SUPPLIED INFORMATION below:

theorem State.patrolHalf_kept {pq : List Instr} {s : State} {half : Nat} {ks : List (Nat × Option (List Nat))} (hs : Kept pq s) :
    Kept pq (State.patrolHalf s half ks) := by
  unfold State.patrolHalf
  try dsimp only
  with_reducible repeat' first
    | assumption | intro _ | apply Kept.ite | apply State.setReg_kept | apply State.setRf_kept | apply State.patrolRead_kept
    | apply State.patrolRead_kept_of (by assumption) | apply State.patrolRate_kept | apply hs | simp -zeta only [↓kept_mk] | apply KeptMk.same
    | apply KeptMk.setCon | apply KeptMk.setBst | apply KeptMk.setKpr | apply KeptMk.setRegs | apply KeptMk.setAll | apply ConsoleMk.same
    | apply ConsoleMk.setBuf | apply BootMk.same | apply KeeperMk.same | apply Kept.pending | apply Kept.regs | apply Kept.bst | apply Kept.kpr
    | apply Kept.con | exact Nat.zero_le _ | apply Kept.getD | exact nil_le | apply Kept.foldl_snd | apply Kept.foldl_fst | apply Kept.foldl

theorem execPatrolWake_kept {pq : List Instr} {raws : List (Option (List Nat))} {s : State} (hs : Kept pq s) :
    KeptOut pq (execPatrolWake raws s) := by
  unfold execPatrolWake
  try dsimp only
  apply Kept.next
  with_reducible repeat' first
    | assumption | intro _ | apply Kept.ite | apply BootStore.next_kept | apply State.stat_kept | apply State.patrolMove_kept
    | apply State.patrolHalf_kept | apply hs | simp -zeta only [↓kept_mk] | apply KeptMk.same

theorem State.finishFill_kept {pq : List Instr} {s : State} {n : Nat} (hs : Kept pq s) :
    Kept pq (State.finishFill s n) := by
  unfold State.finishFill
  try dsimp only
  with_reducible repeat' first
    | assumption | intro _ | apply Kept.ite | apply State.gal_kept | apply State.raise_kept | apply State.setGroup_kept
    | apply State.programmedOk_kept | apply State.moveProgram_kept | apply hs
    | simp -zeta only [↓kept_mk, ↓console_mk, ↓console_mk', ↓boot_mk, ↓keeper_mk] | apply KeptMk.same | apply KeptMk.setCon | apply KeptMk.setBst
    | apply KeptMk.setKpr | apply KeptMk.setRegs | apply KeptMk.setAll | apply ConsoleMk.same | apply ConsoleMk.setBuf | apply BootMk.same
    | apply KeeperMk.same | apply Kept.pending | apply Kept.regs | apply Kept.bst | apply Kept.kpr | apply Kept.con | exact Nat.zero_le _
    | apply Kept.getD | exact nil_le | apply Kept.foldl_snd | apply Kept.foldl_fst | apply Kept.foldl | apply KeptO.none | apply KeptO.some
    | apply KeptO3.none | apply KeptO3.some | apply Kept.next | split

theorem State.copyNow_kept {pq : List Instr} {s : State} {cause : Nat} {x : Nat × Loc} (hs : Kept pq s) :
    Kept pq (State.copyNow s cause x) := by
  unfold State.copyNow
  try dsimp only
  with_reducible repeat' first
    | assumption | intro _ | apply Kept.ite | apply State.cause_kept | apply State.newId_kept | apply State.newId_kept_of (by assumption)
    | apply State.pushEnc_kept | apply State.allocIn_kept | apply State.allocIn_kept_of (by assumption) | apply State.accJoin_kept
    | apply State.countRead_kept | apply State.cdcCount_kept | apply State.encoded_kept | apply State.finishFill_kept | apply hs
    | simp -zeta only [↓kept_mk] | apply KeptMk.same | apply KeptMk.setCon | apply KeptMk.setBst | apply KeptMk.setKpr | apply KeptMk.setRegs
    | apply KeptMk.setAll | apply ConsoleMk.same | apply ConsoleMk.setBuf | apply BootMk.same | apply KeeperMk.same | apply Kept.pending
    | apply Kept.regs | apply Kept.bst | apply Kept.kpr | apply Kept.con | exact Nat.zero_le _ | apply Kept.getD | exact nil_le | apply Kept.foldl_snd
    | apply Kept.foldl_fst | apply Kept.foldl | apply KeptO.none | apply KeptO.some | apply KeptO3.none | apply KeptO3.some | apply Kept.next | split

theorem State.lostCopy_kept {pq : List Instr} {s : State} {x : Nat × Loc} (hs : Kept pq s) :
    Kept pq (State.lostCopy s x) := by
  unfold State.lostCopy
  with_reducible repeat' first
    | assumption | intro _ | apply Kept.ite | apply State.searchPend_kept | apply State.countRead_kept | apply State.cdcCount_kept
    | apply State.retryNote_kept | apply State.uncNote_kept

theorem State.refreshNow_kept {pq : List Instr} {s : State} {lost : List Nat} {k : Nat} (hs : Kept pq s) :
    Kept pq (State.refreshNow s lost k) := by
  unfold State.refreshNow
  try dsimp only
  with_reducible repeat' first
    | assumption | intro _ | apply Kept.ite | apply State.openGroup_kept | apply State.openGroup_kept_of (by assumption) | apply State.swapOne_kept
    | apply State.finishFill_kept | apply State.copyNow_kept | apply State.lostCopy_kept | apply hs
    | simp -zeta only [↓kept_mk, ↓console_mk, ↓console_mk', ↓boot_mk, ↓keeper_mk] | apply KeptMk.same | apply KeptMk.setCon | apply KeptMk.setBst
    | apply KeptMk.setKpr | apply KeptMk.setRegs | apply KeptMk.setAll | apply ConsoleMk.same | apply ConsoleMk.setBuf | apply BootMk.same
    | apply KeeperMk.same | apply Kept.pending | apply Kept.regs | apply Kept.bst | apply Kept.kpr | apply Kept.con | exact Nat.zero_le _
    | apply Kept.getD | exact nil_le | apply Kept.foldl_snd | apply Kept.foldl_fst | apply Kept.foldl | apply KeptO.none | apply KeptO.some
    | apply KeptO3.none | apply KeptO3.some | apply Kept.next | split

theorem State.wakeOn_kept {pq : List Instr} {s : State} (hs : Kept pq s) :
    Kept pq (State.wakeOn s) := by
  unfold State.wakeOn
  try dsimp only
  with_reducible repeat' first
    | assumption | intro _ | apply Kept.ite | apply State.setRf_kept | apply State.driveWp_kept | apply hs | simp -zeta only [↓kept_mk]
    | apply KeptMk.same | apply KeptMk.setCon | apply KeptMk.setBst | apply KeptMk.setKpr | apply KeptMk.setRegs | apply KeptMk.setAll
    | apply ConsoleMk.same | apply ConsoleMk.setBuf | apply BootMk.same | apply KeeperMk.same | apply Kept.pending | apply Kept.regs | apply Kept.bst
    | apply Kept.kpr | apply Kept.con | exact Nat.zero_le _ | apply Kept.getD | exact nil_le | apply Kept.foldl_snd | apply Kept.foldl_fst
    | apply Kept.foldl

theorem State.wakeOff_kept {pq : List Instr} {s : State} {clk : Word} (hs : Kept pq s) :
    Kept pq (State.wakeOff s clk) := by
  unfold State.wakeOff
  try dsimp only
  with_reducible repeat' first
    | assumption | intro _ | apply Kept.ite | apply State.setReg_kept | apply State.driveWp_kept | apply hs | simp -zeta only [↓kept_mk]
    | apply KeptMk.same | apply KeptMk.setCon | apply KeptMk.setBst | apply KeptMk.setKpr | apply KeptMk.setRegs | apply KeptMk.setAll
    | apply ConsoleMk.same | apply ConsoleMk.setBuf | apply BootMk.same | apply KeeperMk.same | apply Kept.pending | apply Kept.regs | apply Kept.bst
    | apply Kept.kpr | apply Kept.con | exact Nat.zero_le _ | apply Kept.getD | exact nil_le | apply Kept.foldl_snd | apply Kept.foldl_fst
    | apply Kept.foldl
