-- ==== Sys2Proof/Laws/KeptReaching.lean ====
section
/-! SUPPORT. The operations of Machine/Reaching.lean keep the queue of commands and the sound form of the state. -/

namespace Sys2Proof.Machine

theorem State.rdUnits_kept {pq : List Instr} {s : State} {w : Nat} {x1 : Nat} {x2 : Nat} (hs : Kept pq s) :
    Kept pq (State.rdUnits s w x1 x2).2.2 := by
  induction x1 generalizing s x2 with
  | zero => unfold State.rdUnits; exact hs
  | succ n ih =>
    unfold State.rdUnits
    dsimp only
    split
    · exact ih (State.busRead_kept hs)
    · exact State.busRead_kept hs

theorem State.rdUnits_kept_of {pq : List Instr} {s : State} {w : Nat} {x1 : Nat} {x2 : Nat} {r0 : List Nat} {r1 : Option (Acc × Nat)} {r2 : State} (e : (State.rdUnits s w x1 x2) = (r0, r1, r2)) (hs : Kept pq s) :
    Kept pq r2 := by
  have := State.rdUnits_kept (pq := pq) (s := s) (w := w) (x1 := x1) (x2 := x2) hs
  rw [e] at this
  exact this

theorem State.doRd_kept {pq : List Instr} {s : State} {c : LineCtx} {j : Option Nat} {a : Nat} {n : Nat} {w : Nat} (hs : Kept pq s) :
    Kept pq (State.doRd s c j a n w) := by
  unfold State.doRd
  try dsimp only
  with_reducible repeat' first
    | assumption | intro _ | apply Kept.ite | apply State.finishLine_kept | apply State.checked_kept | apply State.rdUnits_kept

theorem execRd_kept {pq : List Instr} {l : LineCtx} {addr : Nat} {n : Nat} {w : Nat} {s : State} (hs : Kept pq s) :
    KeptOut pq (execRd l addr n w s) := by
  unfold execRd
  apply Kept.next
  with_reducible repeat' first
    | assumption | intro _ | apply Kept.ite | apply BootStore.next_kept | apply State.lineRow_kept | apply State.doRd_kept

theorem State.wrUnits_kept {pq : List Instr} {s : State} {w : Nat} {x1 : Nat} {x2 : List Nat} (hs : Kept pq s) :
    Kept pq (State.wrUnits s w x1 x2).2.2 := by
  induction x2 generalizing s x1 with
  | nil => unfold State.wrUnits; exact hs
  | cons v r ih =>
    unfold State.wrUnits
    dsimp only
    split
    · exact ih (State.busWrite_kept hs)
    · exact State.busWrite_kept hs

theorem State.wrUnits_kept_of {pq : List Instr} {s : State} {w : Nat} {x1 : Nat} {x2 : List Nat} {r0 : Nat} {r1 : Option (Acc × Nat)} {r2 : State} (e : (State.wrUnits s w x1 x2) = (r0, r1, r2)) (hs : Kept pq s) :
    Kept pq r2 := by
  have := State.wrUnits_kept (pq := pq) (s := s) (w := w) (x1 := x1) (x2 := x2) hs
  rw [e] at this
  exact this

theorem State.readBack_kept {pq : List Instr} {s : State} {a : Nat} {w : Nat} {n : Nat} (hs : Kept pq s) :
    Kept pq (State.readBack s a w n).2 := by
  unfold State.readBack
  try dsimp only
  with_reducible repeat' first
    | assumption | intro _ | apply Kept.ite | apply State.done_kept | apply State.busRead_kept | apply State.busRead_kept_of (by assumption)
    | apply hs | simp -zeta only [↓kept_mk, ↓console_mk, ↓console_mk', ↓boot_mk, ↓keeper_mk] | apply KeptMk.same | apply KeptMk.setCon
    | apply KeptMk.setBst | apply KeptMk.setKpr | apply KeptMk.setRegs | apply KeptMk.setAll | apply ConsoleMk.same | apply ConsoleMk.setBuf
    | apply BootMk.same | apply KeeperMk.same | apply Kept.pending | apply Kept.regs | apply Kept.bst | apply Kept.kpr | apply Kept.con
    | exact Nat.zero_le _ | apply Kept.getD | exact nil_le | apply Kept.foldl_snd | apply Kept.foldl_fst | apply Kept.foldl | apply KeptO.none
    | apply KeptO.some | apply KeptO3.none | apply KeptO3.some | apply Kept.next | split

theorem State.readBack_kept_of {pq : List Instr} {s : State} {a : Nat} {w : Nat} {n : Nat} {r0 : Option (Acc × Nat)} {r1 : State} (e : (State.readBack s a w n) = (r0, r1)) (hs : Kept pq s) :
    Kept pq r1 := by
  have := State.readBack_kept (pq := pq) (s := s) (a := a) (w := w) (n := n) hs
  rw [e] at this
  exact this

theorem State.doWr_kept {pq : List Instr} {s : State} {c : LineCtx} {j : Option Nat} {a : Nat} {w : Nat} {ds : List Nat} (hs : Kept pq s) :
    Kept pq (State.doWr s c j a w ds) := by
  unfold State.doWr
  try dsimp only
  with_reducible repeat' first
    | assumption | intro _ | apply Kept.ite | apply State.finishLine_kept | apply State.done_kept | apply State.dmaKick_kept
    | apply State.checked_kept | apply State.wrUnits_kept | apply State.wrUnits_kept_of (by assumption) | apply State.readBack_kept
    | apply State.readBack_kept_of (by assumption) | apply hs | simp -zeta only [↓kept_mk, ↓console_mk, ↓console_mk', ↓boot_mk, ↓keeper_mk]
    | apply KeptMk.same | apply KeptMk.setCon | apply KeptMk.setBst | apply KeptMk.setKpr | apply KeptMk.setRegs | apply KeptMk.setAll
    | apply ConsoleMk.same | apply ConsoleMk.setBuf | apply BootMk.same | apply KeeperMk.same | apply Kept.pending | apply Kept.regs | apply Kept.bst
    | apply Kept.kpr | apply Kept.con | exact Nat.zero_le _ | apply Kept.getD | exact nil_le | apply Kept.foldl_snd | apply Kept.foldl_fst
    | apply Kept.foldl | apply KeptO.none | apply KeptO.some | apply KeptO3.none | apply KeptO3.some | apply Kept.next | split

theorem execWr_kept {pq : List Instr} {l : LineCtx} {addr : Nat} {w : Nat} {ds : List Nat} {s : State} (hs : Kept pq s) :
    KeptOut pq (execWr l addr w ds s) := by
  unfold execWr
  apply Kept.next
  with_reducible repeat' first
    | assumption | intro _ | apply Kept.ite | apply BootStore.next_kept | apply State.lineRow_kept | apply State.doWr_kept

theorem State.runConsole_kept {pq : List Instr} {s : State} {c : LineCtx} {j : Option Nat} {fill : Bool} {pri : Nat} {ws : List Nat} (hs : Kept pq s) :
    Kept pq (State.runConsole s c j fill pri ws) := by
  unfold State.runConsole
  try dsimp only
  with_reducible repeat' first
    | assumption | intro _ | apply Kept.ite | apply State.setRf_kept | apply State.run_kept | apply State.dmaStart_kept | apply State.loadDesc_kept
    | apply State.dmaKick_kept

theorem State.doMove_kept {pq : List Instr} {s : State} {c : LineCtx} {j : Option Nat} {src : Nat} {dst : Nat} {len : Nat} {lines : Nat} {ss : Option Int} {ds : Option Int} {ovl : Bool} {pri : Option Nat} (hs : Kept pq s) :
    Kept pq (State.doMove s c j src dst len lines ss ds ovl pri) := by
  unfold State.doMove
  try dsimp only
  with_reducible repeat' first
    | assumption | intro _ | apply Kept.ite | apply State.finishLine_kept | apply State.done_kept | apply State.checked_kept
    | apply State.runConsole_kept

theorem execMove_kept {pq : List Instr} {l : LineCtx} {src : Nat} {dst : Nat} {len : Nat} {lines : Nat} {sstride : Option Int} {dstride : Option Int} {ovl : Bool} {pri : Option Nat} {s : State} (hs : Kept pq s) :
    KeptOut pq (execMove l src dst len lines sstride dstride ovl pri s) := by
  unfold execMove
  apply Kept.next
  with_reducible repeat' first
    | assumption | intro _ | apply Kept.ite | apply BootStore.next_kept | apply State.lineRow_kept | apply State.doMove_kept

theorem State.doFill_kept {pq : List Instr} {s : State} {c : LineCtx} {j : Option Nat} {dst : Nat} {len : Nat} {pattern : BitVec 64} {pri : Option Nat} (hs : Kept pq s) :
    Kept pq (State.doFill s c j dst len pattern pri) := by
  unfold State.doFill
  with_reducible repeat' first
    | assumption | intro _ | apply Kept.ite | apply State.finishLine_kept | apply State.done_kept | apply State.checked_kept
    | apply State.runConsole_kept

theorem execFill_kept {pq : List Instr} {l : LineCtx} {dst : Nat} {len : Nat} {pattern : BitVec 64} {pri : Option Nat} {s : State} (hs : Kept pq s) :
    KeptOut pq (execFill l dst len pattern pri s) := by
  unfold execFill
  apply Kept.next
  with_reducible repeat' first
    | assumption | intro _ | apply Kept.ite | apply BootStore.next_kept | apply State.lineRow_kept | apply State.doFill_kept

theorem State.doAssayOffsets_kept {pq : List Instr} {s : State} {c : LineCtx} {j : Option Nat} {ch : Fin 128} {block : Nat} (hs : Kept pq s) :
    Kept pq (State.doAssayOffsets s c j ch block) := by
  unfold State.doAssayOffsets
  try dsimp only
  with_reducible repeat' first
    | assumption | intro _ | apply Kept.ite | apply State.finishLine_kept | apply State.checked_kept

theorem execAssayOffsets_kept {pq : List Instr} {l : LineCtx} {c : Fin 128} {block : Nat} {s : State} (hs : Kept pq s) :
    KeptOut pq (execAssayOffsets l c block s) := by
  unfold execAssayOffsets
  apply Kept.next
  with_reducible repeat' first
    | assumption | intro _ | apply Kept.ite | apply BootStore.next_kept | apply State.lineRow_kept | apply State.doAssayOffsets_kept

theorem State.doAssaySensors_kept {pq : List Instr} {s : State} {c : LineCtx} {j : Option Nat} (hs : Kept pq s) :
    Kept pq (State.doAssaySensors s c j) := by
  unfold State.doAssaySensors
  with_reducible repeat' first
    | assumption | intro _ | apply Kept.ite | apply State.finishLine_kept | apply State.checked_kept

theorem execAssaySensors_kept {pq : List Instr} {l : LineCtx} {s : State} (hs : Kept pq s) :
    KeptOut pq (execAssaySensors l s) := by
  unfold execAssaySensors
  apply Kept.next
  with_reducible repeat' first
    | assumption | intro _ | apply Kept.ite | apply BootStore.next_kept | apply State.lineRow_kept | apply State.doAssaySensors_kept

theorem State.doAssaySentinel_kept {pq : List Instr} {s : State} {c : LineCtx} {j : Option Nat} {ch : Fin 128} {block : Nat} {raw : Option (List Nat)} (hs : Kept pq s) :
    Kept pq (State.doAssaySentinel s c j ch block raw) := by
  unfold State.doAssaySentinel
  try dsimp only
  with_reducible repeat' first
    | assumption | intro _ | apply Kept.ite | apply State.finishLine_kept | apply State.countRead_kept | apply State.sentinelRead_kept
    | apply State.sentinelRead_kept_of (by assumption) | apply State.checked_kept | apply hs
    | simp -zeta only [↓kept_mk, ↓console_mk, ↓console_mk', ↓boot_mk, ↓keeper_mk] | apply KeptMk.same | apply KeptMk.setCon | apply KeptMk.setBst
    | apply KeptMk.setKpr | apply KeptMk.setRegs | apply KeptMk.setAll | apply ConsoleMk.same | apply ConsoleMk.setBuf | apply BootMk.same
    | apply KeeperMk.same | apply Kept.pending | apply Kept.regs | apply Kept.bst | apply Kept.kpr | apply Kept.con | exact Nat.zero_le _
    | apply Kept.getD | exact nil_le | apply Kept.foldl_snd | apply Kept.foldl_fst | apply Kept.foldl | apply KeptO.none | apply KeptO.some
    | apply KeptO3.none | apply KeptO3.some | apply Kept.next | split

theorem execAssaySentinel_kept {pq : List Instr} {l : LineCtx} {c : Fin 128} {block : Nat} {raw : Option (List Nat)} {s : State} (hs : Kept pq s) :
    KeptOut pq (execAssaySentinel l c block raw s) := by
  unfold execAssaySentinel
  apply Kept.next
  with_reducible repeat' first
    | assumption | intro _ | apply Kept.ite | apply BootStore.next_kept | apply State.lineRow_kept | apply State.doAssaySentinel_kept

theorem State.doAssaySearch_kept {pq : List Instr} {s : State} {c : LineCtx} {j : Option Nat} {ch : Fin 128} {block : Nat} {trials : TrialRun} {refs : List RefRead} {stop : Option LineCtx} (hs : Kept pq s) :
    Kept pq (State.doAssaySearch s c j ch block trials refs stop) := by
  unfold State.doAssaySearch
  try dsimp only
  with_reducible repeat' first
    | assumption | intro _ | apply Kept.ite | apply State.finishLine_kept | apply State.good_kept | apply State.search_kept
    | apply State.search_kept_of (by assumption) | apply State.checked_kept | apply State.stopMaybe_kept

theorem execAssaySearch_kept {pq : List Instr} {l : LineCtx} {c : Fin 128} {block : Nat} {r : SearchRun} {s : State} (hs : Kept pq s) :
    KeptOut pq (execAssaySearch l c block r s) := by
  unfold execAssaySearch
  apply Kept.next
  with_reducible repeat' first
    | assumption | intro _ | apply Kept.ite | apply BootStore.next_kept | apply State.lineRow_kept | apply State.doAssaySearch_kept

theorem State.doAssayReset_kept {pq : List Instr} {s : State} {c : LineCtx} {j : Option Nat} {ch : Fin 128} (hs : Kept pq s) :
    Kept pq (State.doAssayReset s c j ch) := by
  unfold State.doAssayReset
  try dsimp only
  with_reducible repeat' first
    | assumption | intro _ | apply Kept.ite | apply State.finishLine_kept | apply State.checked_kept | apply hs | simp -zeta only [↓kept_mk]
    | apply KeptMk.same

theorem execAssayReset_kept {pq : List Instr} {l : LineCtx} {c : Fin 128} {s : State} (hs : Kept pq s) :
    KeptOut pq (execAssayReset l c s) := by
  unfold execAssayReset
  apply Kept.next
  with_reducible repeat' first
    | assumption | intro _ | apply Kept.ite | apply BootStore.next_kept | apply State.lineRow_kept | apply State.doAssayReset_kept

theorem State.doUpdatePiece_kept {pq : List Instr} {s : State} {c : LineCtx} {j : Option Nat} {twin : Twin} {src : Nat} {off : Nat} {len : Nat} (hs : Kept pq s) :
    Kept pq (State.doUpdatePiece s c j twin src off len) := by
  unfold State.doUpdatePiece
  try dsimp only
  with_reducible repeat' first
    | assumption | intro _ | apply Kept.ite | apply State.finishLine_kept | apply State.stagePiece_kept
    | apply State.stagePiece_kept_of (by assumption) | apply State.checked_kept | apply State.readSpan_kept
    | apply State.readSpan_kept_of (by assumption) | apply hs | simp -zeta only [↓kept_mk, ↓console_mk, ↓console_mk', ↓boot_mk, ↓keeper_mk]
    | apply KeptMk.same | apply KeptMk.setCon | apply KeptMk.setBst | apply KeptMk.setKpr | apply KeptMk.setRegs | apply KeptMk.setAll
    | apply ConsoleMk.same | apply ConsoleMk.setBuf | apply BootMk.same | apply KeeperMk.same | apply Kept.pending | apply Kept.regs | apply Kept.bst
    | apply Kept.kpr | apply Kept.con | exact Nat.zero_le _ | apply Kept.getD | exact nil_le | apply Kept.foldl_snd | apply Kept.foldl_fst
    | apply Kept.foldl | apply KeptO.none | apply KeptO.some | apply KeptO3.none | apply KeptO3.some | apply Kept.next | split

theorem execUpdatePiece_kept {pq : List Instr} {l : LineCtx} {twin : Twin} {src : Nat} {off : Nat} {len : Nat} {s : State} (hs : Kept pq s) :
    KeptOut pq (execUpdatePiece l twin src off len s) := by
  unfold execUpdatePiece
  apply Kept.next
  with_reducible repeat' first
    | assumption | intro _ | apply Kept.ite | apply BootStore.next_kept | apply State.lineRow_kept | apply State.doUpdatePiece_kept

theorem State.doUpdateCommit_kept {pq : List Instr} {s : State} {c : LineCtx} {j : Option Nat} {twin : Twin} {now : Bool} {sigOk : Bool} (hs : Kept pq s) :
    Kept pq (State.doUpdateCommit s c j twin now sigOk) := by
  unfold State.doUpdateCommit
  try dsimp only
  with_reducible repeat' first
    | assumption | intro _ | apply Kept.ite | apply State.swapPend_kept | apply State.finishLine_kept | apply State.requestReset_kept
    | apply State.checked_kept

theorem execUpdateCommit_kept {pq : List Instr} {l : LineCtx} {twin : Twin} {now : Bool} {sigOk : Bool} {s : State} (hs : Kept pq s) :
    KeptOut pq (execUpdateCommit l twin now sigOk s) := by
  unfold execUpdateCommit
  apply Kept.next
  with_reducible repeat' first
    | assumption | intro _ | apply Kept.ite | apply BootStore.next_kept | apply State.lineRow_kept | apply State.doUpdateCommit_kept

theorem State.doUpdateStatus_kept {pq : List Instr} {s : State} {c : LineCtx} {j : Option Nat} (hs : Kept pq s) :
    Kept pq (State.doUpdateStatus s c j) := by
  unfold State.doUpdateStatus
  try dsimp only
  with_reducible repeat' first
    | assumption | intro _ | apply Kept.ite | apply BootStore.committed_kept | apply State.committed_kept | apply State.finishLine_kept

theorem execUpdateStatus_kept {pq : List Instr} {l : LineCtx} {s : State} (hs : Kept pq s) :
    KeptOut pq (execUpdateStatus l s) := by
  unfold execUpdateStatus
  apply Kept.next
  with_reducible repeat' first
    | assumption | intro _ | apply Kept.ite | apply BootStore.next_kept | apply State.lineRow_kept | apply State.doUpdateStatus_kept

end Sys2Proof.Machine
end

End of SUPPLIED INFORMATION.

* WHAT NEEDS TO BE DONE
Where a line of the data holds "lines", show that line.

* RESULT FOR THIS TASK
theorem State.doMove_kept {pq : List Instr} {s : State} {c : LineCtx} {j : Option Nat} {src : Nat} {dst : Nat} {len : Nat} {lines : Nat} {ss : Option Int} {ds : Option Int} {ovl : Bool} {pri : Option Nat} (hs : Kept pq s) :
    Kept pq (State.doMove s c j src dst len lines ss ds ovl pri) := by
theorem execMove_kept {pq : List Instr} {l : LineCtx} {src : Nat} {dst : Nat} {len : Nat} {lines : Nat} {sstride : Option Int} {dstride : Option Int} {ovl : Bool} {pri : Option Nat} {s : State} (hs : Kept pq s) :
    KeptOut pq (execMove l src dst len lines sstride dstride ovl pri s) := by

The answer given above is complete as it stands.